In annual budget documents, officials said the agency aims to use 85% to 90% of detention space overall, and pays to have guaranteed minimum beds ready in case they are needed. Officials wrote they need flexibility to deal with emergencies or sudden large increases in border crossings. They said safety and security are top priorities in the detention centers, while acknowledging that the pandemic has seen “greatly reduced bed use”.
The average cost of a detention bed was $144 per day for the past fiscal year, the documents show.
Immigrant advocates say the pandemic is proof that the US doesn’t have to detain immigrants as often as authorities claim. Deportation officers have ramped up the use of a monitoring app to keep an eye on immigrants en route to deportation hearings rather than detaining people, they said. In June, the agency tracked more than 200,000 people using the SmartLink app, government data shows.
“The federal government, probably like all of us, didn’t think COVID would last this long,” said Michael Kaufman, senior staff attorney at the American Civil Liberties Union in Southern California, who denounced the release of detainees in Adelanto. “This is a casual test case showing that they don’t need detention capacity close to what they say.”
The Adelanto facility — which is run by The Geo Group of Boca Raton, Florida — is one of the largest in the country and often houses immigrants arrested in the greater Los Angeles area. It has long been the subject of inmate complaints about shoddy medical care, and during a visit to the facility in 2018, inspectors also found nooses in inmate cells and overly restrictive segregation.
In August 2019, more than 1,600 inmates were held at the facility 60 miles (100 kilometers) northeast of Los Angeles, according to a state report.
Shortly after COVID-19 hit, immigrant advocates sued over security concerns. U.S. District Judge Terry Hatter banned ICE from bringing in new detainees and limited the number of detainees to 475. He ordered the detainees to be spaced and have room to stretch, walk and use the toilet and shower, and noted an unknown number of staff and detainees were not wearing masks.
“This case concerns human lives whose reasonable safety has the right to be enforced and protected by the Court under the United States Constitution,” Hatter wrote in 2021.
Since then, immigration authorities have moved new detainees to a 750-bed annexe in Adelanto that was previously a state prison. But immigrant advocates said the outhouse is also well below occupancy.
Geo, who also manages the annex, declined to comment and referred all questions to immigration and customs enforcement.
Thomas P. Giles, ICE’s field office director for enforcement and removal operations in Los Angeles, said limited bed space locally means some immigrants detained in Southern California could be transferred elsewhere.

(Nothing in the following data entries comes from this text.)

-- ==== Sys2Proof/Machine/Dispatch.lean ====
section
/-!
DEFINITION. One arm per instruction, each one direct call of its meaning.
-/
namespace Sys2Proof.Machine

def exec (i : Instr) (s : State) : Host.Outcome State Fault Refusal :=
  match i with
  | .setBits word low high data => Sys2Proof.Machine.execSetBits word low high data s
  | .getBits word low high => Sys2Proof.Machine.execGetBits word low high s
  | .read addr => Sys2Proof.Machine.execRead addr s
  | .write addr word => Sys2Proof.Machine.execWrite addr word s
  | .modify addr low high data => Sys2Proof.Machine.execModify addr low high data s
  | .fieldRead field => Sys2Proof.Machine.execFieldRead field s
  | .fieldWrite field value => Sys2Proof.Machine.execFieldWrite field value s
  | .readGroup group => Sys2Proof.Machine.execReadGroup group s
  | .getFpd => Sys2Proof.Machine.execGetFpd s
  | .getFvco => Sys2Proof.Machine.execGetFvco s
  | .getFsmclk => Sys2Proof.Machine.execGetFsmclk s
  | .configureRamp span duration threshold descending freeRun => Sys2Proof.Machine.execConfigureRamp span duration threshold descending freeRun s
  | .setDivider n num den => Sys2Proof.Machine.execSetDivider n num den s
  | .setOutputPower channel level => Sys2Proof.Machine.execSetOutputPower channel level s
  | .reset => Sys2Proof.Machine.execReset s
  | .unlock => Sys2Proof.Machine.execUnlock s
  | .arm => Sys2Proof.Machine.execArm s
  | .writeFrame addr data => Sys2Proof.Machine.execWriteFrame addr data s
  | .readFrame addr => Sys2Proof.Machine.execReadFrame addr s

end Sys2Proof.Machine
end

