/-- CONFIGURE_RAMP with FCAL_EN still 1 passes its reads and checks and then faults F_HAZARD_FCAL at its first write, RAMP_MANUAL's:
the word is the one read with that bit cleared, whether it was stored is open, and everything else of the block is as it was
(43_ramp_configurator.md R179, R180, 70_reset_and_hazards.md R271, 60_exceptions.md R234; log 10). -/
def Obligations.ConfigureRampWithFcalSetFaults : Prop :=
  ∀ (s : State) (span duration threshold fpd fvco : Rat) (descending freeRun : Bool)
    (osc2x rpre mult r n num den : Nat) (len asc inc thr hi lo : Int),
    paramsOk s.cfg = true → (∀ a ∈ [9, 12, 10, 11, 34, 36, 42, 43, 38, 39, s.cfg.locRampManual.addr], accessible s.cfg a) →
    readbackOk s = true → fcalClear s = false → transportOk 12 s →
    fieldValue s .OSC_2X = some osc2x → fieldValue s .PLL_R_PRE = some rpre → fieldValue s .MULT = some mult →
    fieldValue s .PLL_R = some r → fieldValue s .PLL_N = some n → fieldValue s .PLL_NUM = some num →
    fieldValue s .PLL_DEN = some den → rpre ≠ 0 → r ≠ 0 → den ≠ 0 →
    fpd = s.fOscIn * (osc2x + 1) / rpre * mult / r → fpd ≠ 0 → fvco = fpd * (n + (num : Rat) / den) →
    0 ≤ duration * fpd → duration * fpd ≤ 65535 → len = roundHalfEven (duration * fpd) → len ≠ 0 →
    asc = roundHalfEven (span / fpd * 16777216 / len) → 0 ≤ asc → asc ≤ 0x3FFFFFFF →
    inc = (if descending then 2 ^ 30 - asc else asc) → inc ≤ 0x3FFFFFFF →
    thr = roundHalfEven (threshold / fpd * 16777216) → 0 ≤ thr → thr ≤ 0x1FFFFFFF →
    hi = roundHalfEven ((fvco + 2 * span - fvco) / fpd * 16777216) → 0 ≤ hi → hi < 2 ^ 33 →
    lo = roundHalfEven (2 ^ 33 - 16777216 * (fvco - (fvco - 2 * span)) / fpd) → 0 ≤ lo → lo < 2 ^ 33 →
    ∃ t old new, exec (.configureRamp span duration threshold descending freeRun) s = .next t ∧
      FaultTaken (.hazardFcal s.cfg.locRampManual.addr) s t ∧
      (∀ w, regGet s.x s.cfg.locRampManual.addr = some w → old = w) ∧
      (∀ i, i < 16 → new.getLsbD i = if i = s.cfg.locRampManual.lo then false else old.getLsbD i) ∧
      StoredOrNot s.cfg.locRampManual.addr new s t ∧
      (t.trace.map Transaction.sent).take 10 =
        [[0x89], [0x8C], [0x8A], [0x8B], [0xA2], [0xA4], [0xAA], [0xAB], [0xA6], [0xA7]] ∧
      t.trace.drop 10 = [readTransaction s.cfg.locRampManual.addr old, writeTransaction s.cfg.locRampManual.addr new] ∧
      Used 12 s t

/-- SET_DIVIDER with its operands in range and readback reliable completes in seven transactions: PLL_N, PLL_NUM and PLL_DEN hold
the operands, PLL_N is consistent whatever it was, R34's other bits and all other registers are as they were
(43_ramp_configurator.md R190, R191, 10_state.md R37). -/
def Obligations.SetDividerProgramsTheDivider : Prop :=
  ∀ (s : State) (n num den : Int), paramsOk s.cfg = true → (∀ a ∈ [34, 36, 42, 43, 38, 39], accessible s.cfg a) →
    noFcalHazard [34, 36, 42, 43, 38, 39] s → readbackOk s = true → transportOk 7 s →
    0 ≤ n ∧ n < 2 ^ 19 → 0 ≤ num ∧ num < 2 ^ 32 → 0 ≤ den ∧ den < 2 ^ 32 →
    ∃ t, exec (.setDivider n num den) s = .next t ∧ t.result = some (.ok .unit) ∧
      fieldValue t .PLL_N = some n.toNat ∧ fieldValue t .PLL_NUM = some num.toNat ∧
      fieldValue t .PLL_DEN = some den.toNat ∧ t.nConsistent = true ∧
      (∀ w, regGet s.x 34 = some w → ∃ w', regGet t.x 34 = some w' ∧ ∀ i, 3 ≤ i → w'.getLsbD i = w.getLsbD i) ∧
      OthersKept [34, 36, 42, 43, 38, 39] s t ∧ t.committed = s.committed ∧ t.life = lifeAfterPlainWrite s.life ∧
      SameController s t ∧ Used 7 s t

“Here in Los Angeles, we only have a limited amount of bed space, so some of the people we arrest, if we don’t have bed space, we’ll fly them to Phoenix or Atlanta or some other part of the country for bed space,” Giles said in a recent interview. interview “That doesn’t necessarily affect our operations, but it does involve more logistics.”
In Adelanto, the Justice Department runs immigration courts where detainees have their deportation cases heard. Currently, judges in these courtrooms are handling the cases of immigrants elsewhere in the country who use video because of dwindling numbers at the desert facility, said immigration judge Mimi Tsankov, president of the National Association of Immigration Judges.
Over time, hundreds of inmates have been released on bail or deported due to health concerns, and some wings of the facility have been closed, said Eva Bitran, an ACLU staff attorney.
“It’s a huge waste of resources,” she said.